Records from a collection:
= = = = = = =
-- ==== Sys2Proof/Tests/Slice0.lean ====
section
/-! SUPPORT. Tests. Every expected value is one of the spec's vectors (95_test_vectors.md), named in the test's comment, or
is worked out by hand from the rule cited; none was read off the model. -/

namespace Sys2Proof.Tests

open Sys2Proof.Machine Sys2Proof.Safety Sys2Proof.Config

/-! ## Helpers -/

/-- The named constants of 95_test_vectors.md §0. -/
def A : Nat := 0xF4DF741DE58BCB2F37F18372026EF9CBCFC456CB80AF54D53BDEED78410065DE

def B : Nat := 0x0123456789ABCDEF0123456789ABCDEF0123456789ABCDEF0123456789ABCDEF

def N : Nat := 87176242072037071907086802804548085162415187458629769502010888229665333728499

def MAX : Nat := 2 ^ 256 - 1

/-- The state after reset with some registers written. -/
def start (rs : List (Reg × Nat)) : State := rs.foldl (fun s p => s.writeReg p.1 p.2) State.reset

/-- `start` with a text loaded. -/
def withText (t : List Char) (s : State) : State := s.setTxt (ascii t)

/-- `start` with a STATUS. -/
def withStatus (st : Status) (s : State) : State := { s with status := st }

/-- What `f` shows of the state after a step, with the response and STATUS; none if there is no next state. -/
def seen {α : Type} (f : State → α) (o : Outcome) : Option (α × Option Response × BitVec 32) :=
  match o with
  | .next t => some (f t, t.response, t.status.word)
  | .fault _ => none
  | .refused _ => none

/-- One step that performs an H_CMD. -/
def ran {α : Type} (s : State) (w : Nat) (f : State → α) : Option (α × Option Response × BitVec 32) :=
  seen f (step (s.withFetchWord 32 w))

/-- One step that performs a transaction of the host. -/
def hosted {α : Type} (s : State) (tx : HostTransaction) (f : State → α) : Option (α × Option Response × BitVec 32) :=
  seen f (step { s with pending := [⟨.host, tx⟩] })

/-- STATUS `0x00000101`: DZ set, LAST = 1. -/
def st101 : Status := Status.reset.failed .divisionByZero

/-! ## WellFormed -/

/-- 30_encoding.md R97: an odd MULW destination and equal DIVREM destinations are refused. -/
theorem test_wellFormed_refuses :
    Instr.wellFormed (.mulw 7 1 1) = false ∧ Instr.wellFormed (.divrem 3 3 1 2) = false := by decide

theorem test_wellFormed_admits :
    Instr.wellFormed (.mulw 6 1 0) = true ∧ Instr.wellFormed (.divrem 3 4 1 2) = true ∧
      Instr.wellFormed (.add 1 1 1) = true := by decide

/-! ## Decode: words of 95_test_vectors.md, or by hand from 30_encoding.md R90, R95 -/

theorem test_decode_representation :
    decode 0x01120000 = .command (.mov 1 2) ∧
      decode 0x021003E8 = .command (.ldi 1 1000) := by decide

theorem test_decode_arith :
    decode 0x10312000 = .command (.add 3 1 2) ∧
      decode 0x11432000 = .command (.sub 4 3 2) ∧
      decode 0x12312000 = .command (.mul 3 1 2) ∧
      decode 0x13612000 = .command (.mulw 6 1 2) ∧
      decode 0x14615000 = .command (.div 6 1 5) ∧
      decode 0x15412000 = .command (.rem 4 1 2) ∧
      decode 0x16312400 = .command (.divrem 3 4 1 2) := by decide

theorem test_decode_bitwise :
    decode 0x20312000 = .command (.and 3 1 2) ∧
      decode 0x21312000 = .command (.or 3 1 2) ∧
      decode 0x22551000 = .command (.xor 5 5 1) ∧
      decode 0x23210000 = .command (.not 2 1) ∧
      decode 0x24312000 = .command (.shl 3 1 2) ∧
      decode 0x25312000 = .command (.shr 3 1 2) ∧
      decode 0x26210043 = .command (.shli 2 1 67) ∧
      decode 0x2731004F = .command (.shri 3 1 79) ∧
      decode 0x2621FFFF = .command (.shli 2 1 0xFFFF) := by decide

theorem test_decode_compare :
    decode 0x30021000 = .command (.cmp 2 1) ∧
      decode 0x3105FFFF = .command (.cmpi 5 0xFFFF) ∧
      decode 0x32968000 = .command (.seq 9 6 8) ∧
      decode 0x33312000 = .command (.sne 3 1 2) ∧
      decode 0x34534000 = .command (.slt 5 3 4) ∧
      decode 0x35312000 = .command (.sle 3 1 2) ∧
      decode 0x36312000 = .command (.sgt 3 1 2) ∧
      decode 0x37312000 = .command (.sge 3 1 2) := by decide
= = = = = = =
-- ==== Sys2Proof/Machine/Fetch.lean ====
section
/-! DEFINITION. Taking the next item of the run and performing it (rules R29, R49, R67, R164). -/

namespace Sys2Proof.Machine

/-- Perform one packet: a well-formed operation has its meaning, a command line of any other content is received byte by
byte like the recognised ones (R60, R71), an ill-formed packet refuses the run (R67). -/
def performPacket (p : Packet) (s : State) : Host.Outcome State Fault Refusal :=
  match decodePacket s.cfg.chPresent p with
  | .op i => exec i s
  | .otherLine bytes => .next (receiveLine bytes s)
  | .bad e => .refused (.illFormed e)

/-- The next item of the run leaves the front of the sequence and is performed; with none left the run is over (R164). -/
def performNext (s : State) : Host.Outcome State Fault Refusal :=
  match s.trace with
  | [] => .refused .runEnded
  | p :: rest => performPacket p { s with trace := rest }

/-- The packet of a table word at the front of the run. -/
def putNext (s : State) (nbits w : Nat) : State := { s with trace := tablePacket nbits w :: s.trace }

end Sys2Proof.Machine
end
= = = = = = =
What the task asks:
Only the lines above from the line with "(receiveLine bytes s)" to the line with "the run. -/", those two lines included, should be reproduced exactly.

Expected answer:
  | .otherLine bytes => .next (receiveLine bytes s)
  | .bad e => .refused (.illFormed e)

/-- The next item of the run leaves the front of the sequence and is performed; with none left the run is over (R164). -/
def performNext (s : State) : Host.Outcome State Fault Refusal :=
  match s.trace with
  | [] => .refused .runEnded
  | p :: rest => performPacket p { s with trace := rest }

/-- The packet of a table word at the front of the run. -/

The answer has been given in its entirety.